II. THAT A GOOD DEAL OF SUFFERING IS NOT THE FRUIT OF SIN. People sometimes say had there been no sin there had been no sorrow. But where does the Bible say so? It is true that in heaven there is no sorrow, but then float is a place of rest and recompense, whereas earth is a place of trial and discipline. But there is this startling fact that the only sinless Being the world ever saw learned obedience by the things which He suffered. Dont then say in the case of a given sufferer Here is the wrath of God, for the varied forms of affliction are often Divine appliances for testing our principles, developing our graces and practising our virtues.
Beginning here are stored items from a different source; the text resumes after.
theorem witness_ShedRequestsMoveStages :
    (NewRequest reqShedStage .craft (frameFor reqShedStage 0 []) awake ∧ NewRequest reqShedStage .craft (frameFor reqShedStage 1 []) awake ∧
      NewRequest reqShedStage .craft (frameFor reqShedStage 4 []) awake ∧ NewRequest reqShedStage .craft (frameFor reqShedStage 5 []) awake ∧
      NewRequest reqShedStage .telemetry (frameFor reqShedStage 4 []) held) ∧
    (NewRequest reqRestoreStage .craft (frameFor reqRestoreStage 2 []) recovering ∧
      (∀ j : Fin 4, stageOf 2 < j → (recovering.stage j).state = .closed) ∧ (recovering.stage (stageOf 2)).state = .openAuto ∧
      recovering.recCond (stageOf 2) = true ∧ NewRequest reqRestoreStage .craft (frameFor reqRestoreStage 1 []) recovering) :=
  ⟨⟨new_request _ _ _ _, new_request _ _ _ _, new_request _ _ _ _, new_request _ _ _ _, new_request _ _ _ _⟩,
   new_request _ _ _ _, by decide +kernel, by decide +kernel, by decide +kernel, new_request _ _ _ _⟩

/-! ### Ports, settings, plant time and start-up -/

/-- Plant time stops at its last minute (R170). -/
theorem test_clock_stops_at_its_end : (minuteStep { awake with clk := ⟨65535, 1439, true⟩ }).clk = ⟨65535, 1439, true⟩ := by decide +kernel
theorem test_clock_passes_midnight : (minuteStep { awake with clk := ⟨4, 1439, true⟩ }).clk = ⟨5, 0, true⟩ := by decide +kernel

theorem witness_ReadsAnswerAndChangeNothing :
    NewRequest reqReadAccount .craft (frameFor reqReadAccount 1 []) awake ∧ NewRequest reqReadAccount .craft (frameFor reqReadAccount 2 []) awake ∧
    NewRequest reqReadModule .craft (frameFor reqReadModule 11 []) awake ∧ NewRequest reqReadModule .craft (frameFor reqReadModule 12 []) awake ∧
    NewRequest reqReadSupply .craft (frameFor reqReadSupply 0 []) awake ∧ NewRequest reqReadGenerator .craft (frameFor reqReadGenerator 0 []) awake ∧
    NewRequest reqReadRequests .craft (frameFor reqReadRequests 0 []) awake ∧ NewRequest reqReadSchedule .craft (frameFor reqReadSchedule 0 []) awake ∧
    NewRequest reqReadSchedule .craft (frameFor reqReadSchedule 1 []) scheduled ∧ NewRequest reqReadFuel .craft (frameFor reqReadFuel 0 []) awake ∧
    NewRequest reqReadMeasurement .craft (frameFor reqReadMeasurement 11 []) awake ∧
    NewRequest reqReadMeasurement .craft (frameFor reqReadMeasurement 12 []) awake ∧
    NewRequest reqReadMeasurement .craft (frameFor reqReadMeasurement 16 []) awake ∧
    NewRequest reqReadSetting .craft (frameFor reqReadSetting 70 [0]) awake ∧ NewRequest reqReadSetting .craft (frameFor reqReadSetting 71 [0]) awake ∧
    NewRequest reqReadClock .craft (frameFor reqReadClock 0 []) awake ∧ NewRequest reqReadShed .craft (frameFor reqReadShed 0 []) awake :=
  ⟨new_request _ _ _ _, new_request _ _ _ _, new_request _ _ _ _, new_request _ _ _ _, new_request _ _ _ _, new_request _ _ _ _,
   new_request _ _ _ _, new_request _ _ _ _, new_request _ _ _ _, new_request _ _ _ _, new_request _ _ _ _, new_request _ _ _ _,
   new_request _ _ _ _, new_request _ _ _ _, new_request _ _ _ _, new_request _ _ _ _, new_request _ _ _ _⟩

/-- A snapshot waiting in the craft port's slot. -/
def captured : State := awake.onPort .craft fun p => { p with slot := some (snapshotNow awake) }

theorem witness_ReadsThatCollect :
    NewRequest reqReadDetector .craft (frameFor reqReadDetector 31 []) awake ∧ NewRequest reqReadDetector .craft (frameFor reqReadDetector 32 []) awake ∧
    NewRequest reqReadPending .craft (frameFor reqReadPending 0 []) awake ∧ NewRequest reqReadSnapshot .craft (frameFor reqReadSnapshot 0 []) awake ∧
    NewRequest reqReadSnapshot .craft (frameFor reqReadSnapshot 0 []) captured ∧ (captured.port .craft).slot.isSome = true :=
  ⟨new_request _ _ _ _, new_request _ _ _ _, new_request _ _ _ _, new_request _ _ _ _, new_request _ _ _ _, rfl⟩

/-- A frame and the part that holds it as the craft port's last. -/
def fuelFrame : Frame := frameFor reqReadFuel 0 []
/-- The part after that frame. -/
def repeated : State := awake.onPort .craft fun p => { p with lastFrame := some (frameBytes reqReadFuel.code fuelFrame) }

theorem witness_FramesTurnedAway :
    (requestOf (.holdModule .telemetry (frameFor reqHoldModule 11 [])) = some (reqHoldModule, .telemetry, frameFor reqHoldModule 11 []) ∧
      NewRequest reqHoldModule .telemetry (frameFor reqHoldModule 11 []) held ∧ reqHoldModule.heldOff = true ∧
      reqHoldModule.objectExists held (frameFor reqHoldModule 11 []).index.toNat [] = true) ∧
    (repeated.startStep ≠ .load ∧ fuelFrame.args.length = reqReadFuel.argCount ∧ (frameBytes reqReadFuel.code fuelFrame).sum = 0#8 ∧
      (repeated.port .craft).lastFrame = some (frameBytes reqReadFuel.code fuelFrame)) ∧
    (State.reset.startStep.ended < reqHoldModule.setUpBy ∧ (State.reset.port .craft).lastFrame = none ∧
      (frameBytes reqHoldModule.code (frameFor reqHoldModule 11 [])).sum = 0#8) ∧
    (4 ≤ [1#8, 30#8, 0#8, 60#8].length ∧ (165#8 :: [1#8, 30#8, 0#8, 60#8]).sum = 0#8 ∧
      (30#8 : Byte).toNat ∉ List.range' 16 14 ++ List.range' 32 23 ∧ [1#8, 30#8, 60#8].length < 4 ∧
      (165#8 :: [1#8, 30#8, 0#8, 61#8]).sum ≠ 0#8) :=
  ⟨⟨rfl, new_request _ _ _ _, rfl, by decide +kernel⟩, by decide +kernel, by decide +kernel, by decide +kernel⟩

/-- SET MASK with one argument byte, where it takes two. -/
def shortFrame : Frame := frameFor reqSetMask 0 [1]

theorem witness_FramesTurnedAway_argument_count :
    (requestOf (.setMask .craft shortFrame) = some (reqSetMask, .craft, shortFrame) ∧ awake.startStep ≠ .load ∧ shortFrame.args.length ≤ 12 ∧
      shortFrame.args.length ≠ reqSetMask.argCount ∧ (frameBytes reqSetMask.code shortFrame).sum = 0#8 ∧
      (awake.port .craft).lastFrame ≠ some (frameBytes reqSetMask.code shortFrame)) ∧
    (let tail := (frameBytes reqSetMask.code shortFrame).tail
     165#8 :: tail = frameBytes reqSetMask.code shortFrame ∧ 4 ≤ tail.length ∧ tail.length ≤ 16 ∧ (165#8 :: tail).sum = 0#8 ∧
      ∃ rq ∈ catalogue, rq.code = (tail.getD 1 0#8).toNat ∧ rq.argCount ≠ tail.length - 4) := by
  refine ⟨⟨rfl, by decide +kernel⟩, by decide +kernel, by decide +kernel, by decide +kernel, by decide +kernel, reqSetMask, ?_, ?_⟩
  · simp [catalogue]
  · decide +kernel

theorem test_wrong_argument_count_is_answered_unknown :
    ((takeFor reqSetMask .craft shortFrame awake).port .craft).sent = some ⟨7#8, .rejected .unknown, []⟩ ∧
    ((takeTransfer .craft (frameBytes reqSetMask.code shortFrame) awake).port .craft).sent = some ⟨7#8, .rejected .unknown, []⟩ := by
  decide +kernel

theorem test_unknown_code_is_answered_unknown :
    ((takeTransfer .craft [165#8, 1#8, 30#8, 0#8, 60#8] awake).port .craft).sent = some ⟨1#8, .rejected .unknown, []⟩ := by decide +kernel

/-- A SET SETTING of a listed setting with a field that selects nothing is HELD in a site hold and out of RANGE elsewhere (R160, R174). -/
theorem test_bad_field_is_held_before_range :
    let f := frameFor reqSetSetting 75 [9, 0, 0, 0, 0]
    ((takeFor reqSetSetting .telemetry f held).port .telemetry).sent = some ⟨7#8, .rejected .held, []⟩ ∧
    ((takeFor reqSetSetting .telemetry f awake).port .telemetry).sent = some ⟨7#8, .rejected .range, []⟩ := by decide +kernel

theorem witness_PortStateRequests_capture :
    ((awake.onPort .craft fun p => { p with asked := true }).port .craft).asked = true ∧ (awake.port .exchange).asked = false := by
  decide +kernel

theorem test_capture_takes_the_snapshot :
    ((updateStep (awake.onPort .craft fun p => { p with asked := true })).port .craft).slot.map Snapshot.services =
      some [12, 0, 0, 0, 0, 0, 0, 0, 0] := by decide +kernel

theorem witness_PortStateRequests :
    NewRequest reqSetMask .craft (frameFor reqSetMask 0 [31, 255]) awake ∧ NewRequest reqSetMask .craft (frameFor reqSetMask 0 [32, 0]) awake ∧
    NewRequest reqTakeSnapshot .telemetry (frameFor reqTakeSnapshot 0 []) awake ∧
    NewRequest reqTakeSiteHold .craft (frameFor reqTakeSiteHold 0 []) (State.sees awake inKey) ∧
    ((State.sees awake inKey).input 8).level = some true ∧ NewRequest reqGiveSiteHold .craft (frameFor reqGiveSiteHold 0 []) held ∧
    NewRequest reqGiveSiteHold .telemetry (frameFor reqGiveSiteHold 0 []) held ∧
    NewRequest reqGiveSiteHold .telemetry (frameFor reqGiveSiteHold 0 []) awake :=
  ⟨new_request _ _ _ _, new_request _ _ _ _, new_request _ _ _ _, new_request _ _ _ _, by decide +kernel, new_request _ _ _ _,
   new_request _ _ _ _, new_request _ _ _ _⟩

theorem witness_SettingsAndClockRequests :
    (FreeRequest reqSetSetting .craft (frameFor reqSetSetting 0 [0, 0, 0, 11, 184]) awake ∧
      settingOf 0 (frameFor reqSetSetting 0 [0, 0, 0, 11, 184]).args = some (.plain .capA) ∧
      FreeRequest reqSetSetting .craft (frameFor reqSetSetting 75 [3, 0, 0, 3, 232]) awake ∧
      settingOf 75 (frameFor reqSetSetting 75 [3, 0, 0, 3, 232]).args = some (.stage 3 .recSoc) ∧
      FreeRequest reqSetSetting .craft (frameFor reqSetSetting 99 [0, 0, 0, 0, 1]) awake ∧
      settingOf 99 (frameFor reqSetSetting 99 [0, 0, 0, 0, 1]).args = some (.det 3 .cls) ∧
      FreeRequest reqSetSetting .craft (frameFor reqSetSetting 76 [0, 0, 0, 0, 1]) awake ∧
      settingOf 76 (frameFor reqSetSetting 76 [0, 0, 0, 0, 1]).args = none) ∧
    (FreeRequest reqSaveSettings .craft (frameFor reqSaveSettings 0 []) awake ∧ awake.ss.save = none ∧
      FreeRequest reqSaveSettings .craft (frameFor reqSaveSettings 0 []) writing ∧ writing.ss.save.isSome = true) ∧
    FreeRequest reqSetClock .craft (frameFor reqSetClock 0 [255, 255, 5, 159]) awake ∧
    FreeRequest reqSetClock .craft (frameFor reqSetClock 0 [255, 255, 5, 160]) awake :=
  ⟨⟨free_request _ _ _ _, by decide +kernel, free_request _ _ _ _, by decide +kernel, free_request _ _ _ _, by decide +kernel, free_request _ _ _ _,
    by decide +kernel⟩, ⟨free_request _ _ _ _, rfl, free_request _ _ _ _, rfl⟩, free_request _ _ _ _, free_request _ _ _ _⟩

/-- CONTACTOR-MISMATCH in LATCHED with the transfer inhibit it holds, MODULE-FAULT in ACTIVE with slot 0 marked and RESTING. -/
def acting : State :=
  let s := State.onMod (State.detAt (State.detAt onMains 20 .latched 0) 13 .active 1) 0 fun m => { m with service := .resting }
  (s.setDet 13 { s.det 13 with marks := 1#12 }).withSc { s.sc with inhibit := true }

theorem witness_SettingsAndClockRequests_detectors :
    (FreeRequest reqSetSetting .craft (frameFor reqSetSetting 25 [0, 0, 0, 16, 1]) acting ∧
      settingOf 25 (frameFor reqSetSetting 25 [0, 0, 0, 16, 1]).args = some (.plain .slotFitted)) ∧
    (FreeRequest reqSetSetting .craft (frameFor reqSetSetting 96 [2, 0, 0, 0, 17]) acting ∧
      settingOf 96 (frameFor reqSetSetting 96 [2, 0, 0, 0, 17]).args = some (.det 0 .qualify)) ∧
    (FreeRequest reqSetSetting .craft (frameFor reqSetSetting 116 [0, 0, 0, 0, 4]) acting ∧
      settingOf 116 (frameFor reqSetSetting 116 [0, 0, 0, 0, 4]).args = some (.det 20 .cls)) ∧
    (FreeRequest reqSetSetting .craft (frameFor reqSetSetting 116 [0, 0, 0, 0, 0]) acting ∧ (acting.det 20).state = .latched ∧
      acting.actionOf 20 = true ∧ (writeSetting (.det 20 .cls) 0 acting).actionOf 20 = false) ∧
    FreeRequest reqSetSetting .craft (frameFor reqSetSetting 109 [0, 0, 0, 0, 3]) acting ∧
      settingOf 109 (frameFor reqSetSetting 109 [0, 0, 0, 0, 3]).args = some (.det 13 .cls) ∧ (acting.detCfg 13).cls = .recover ∧
      acting.marked 13 0 = true ∧ (acting.mod 0).service = .resting :=
  ⟨⟨free_request _ _ _ _, by decide +kernel⟩, ⟨free_request _ _ _ _, by decide +kernel⟩, ⟨free_request _ _ _ _, by decide +kernel⟩,
   ⟨free_request _ _ _ _, by decide +kernel, by decide +kernel, by decide +kernel⟩, free_request _ _ _ _, by decide +kernel,
   by decide +kernel, by decide +kernel, by decide +kernel⟩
III. PERSONAL SUFFERING IS SOMETIMES FOR THE SAKE OF OTHERS, that their patience may be disciplined, their sympathy elicited, their character get its necessary training. It was so in the case of Lazarus–I am glad I was not there, etc. But some may ask, What is to become of the people who bear the cross that others may have these opportunities? Leave them with God. He has a vast universe and long ages to recompense them in. Jesus wore a crown of thorns, how glad today He is that He wore it! Mary and Martha were glad after he was raised that their brother died. Look at some of the sorrows of life. Why do the thorns grow? That you may have to pull them up and get improvement of character from the weeding. Why are children born ignorant and helpless? That you may care for them and teach them. Why do accidents happen? That you may minister. (C. Vince.)
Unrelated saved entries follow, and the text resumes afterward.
-- ==== Sys2Proof/Machine/Operands.lean ====
section
/-! DEFINITION. Operands: the bytes of the data word (spec/20_memory.md R63) and the lane selector of READ (R87). -/

namespace Sys2Proof.Machine

open Sys2Proof

/-- Message byte j of a data word: din[8j+7 : 8j], the earliest byte lowest (R63). -/
def dinByte (din : Lane) (j : Nat) : Byte := din.extractLsb' (8 * j) 8

/-- The N bytes an ABSORB takes from din, earliest first; the bits above 8N-1 are ignored (R63). -/
def dinBytes (n : Nat) (din : Lane) : List Byte := (List.range n).map (dinByte din)

/-- The lane READ selects (R166). Only a LANE of 0..24 gets here (R89, R99); any other selects nothing. -/
def selectLane (S : Lanes) (lane : BitVec 5) : Lane :=
  if h : lane.toNat < 25 then S[lane.toNat] else 0

end Sys2Proof.Machine
end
Our proper attitude towards mysteries
Before a confessed and unconquerable difficulty (such as the origin and extent of evil) my mind reposes as quietly as in possession of a discovered truth. (T. Arnold, D. D.)
Origin of evil
Wise men will regard the entrance of evil as a man views a fire already begun in his house: it is too late to ask How came this? or Where did the fire begin? His single question will be, how he and his family and property can be secured. (R. Cecil, M. A.)
Christ and the blind man
1. We may learn from it to abstain from those superficial and dogmatic judgments on human life which, seeming to honour God with ready explanations of evil, really dishonour Him, and which are often cruelly unjust to men. Evil is in the world, and man is sinful as well as unfortunate. Wickedness works wretchedness, and penalty follows iniquity as echo follows voice, or pain the incision of the knife. But not all pains are punishments. Let despairing as well as cynical doubt be silent. Great as sin is, God is greater. Where sin abounds, grace superabounds. This is not the devils world, but Gods.
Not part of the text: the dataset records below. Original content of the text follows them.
-- ==== Sys2Proof/Laws/PerInstr.lean ====
section
/-! SUPPORT. Per-instruction laws: a property of each command as syntax, one lemma per constructor. -/

namespace Sys2Proof.Laws.EncodedWordIsLegal

open Sys2Proof

/-- The word the assembler gives a well-formed command is no `IllegalFormat` word (R89, R97). -/
def Statement (i : Instr) : Prop := i.wf = true → illegalFormat (encodeCmd i) = false

theorem nop : Statement .nop := fun _ => by decide

theorem init : Statement .init := fun _ => by decide

theorem absorb (n : BitVec 4) (din : Lane) : Statement (.absorb n din) := by
  have h : ∀ n : BitVec 4, (decide (1 ≤ n.toNat) && decide (n.toNat ≤ 8)) = true →
      illegalFormat (cmdWord 2 n 0) = false := by decide
  exact h n

theorem final : Statement .final := fun _ => by decide

theorem permute : Statement .permute := fun _ => by decide

theorem read (lane : BitVec 5) : Statement (.read lane) := by
  have h : ∀ lane : BitVec 5, decide (lane.toNat < 25) = true → illegalFormat (cmdWord 5 0 lane) = false := by decide
  exact h lane

end Sys2Proof.Laws.EncodedWordIsLegal
end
2. Let us learn that the supreme business of life is unselfish service, and that the time for service is now.
3. Let us learn the wisdom and power of Jesus method in reaching men. He authenticates Himself to men by His works as well as by His word–not merely by miraculous works, but by works that are Divine in their goodness. The Healer and Helper of men thus convincingly justifies His claim of Divine kinship. Bring men face to face with Jesus; then they too, like the blind man who was healed, will at last say, Lord, I believe, and their faith will express itself in homage and service.
4. Finally, let us learn the true nature of faith. Faith is not mere credulity, it is an attitude and an act of the soul. Its object is not a proposition, but a person. It reposes not on greatness or power alone, but on goodness. (History, Prophecy, and Gospel.)
The blind mans eyes opened; or, practical Christianity
Observe how little disconcerted our Lord was by the most violent enmity. Almost the moment after He had escaped stoning, He paused before and healed the blind man. One of His most noticeable characteristics was His marvellous calmness in the presence of His foes. The reasons were
1. He was never elated by the praise of men.
2. His unbroken communion with the Father.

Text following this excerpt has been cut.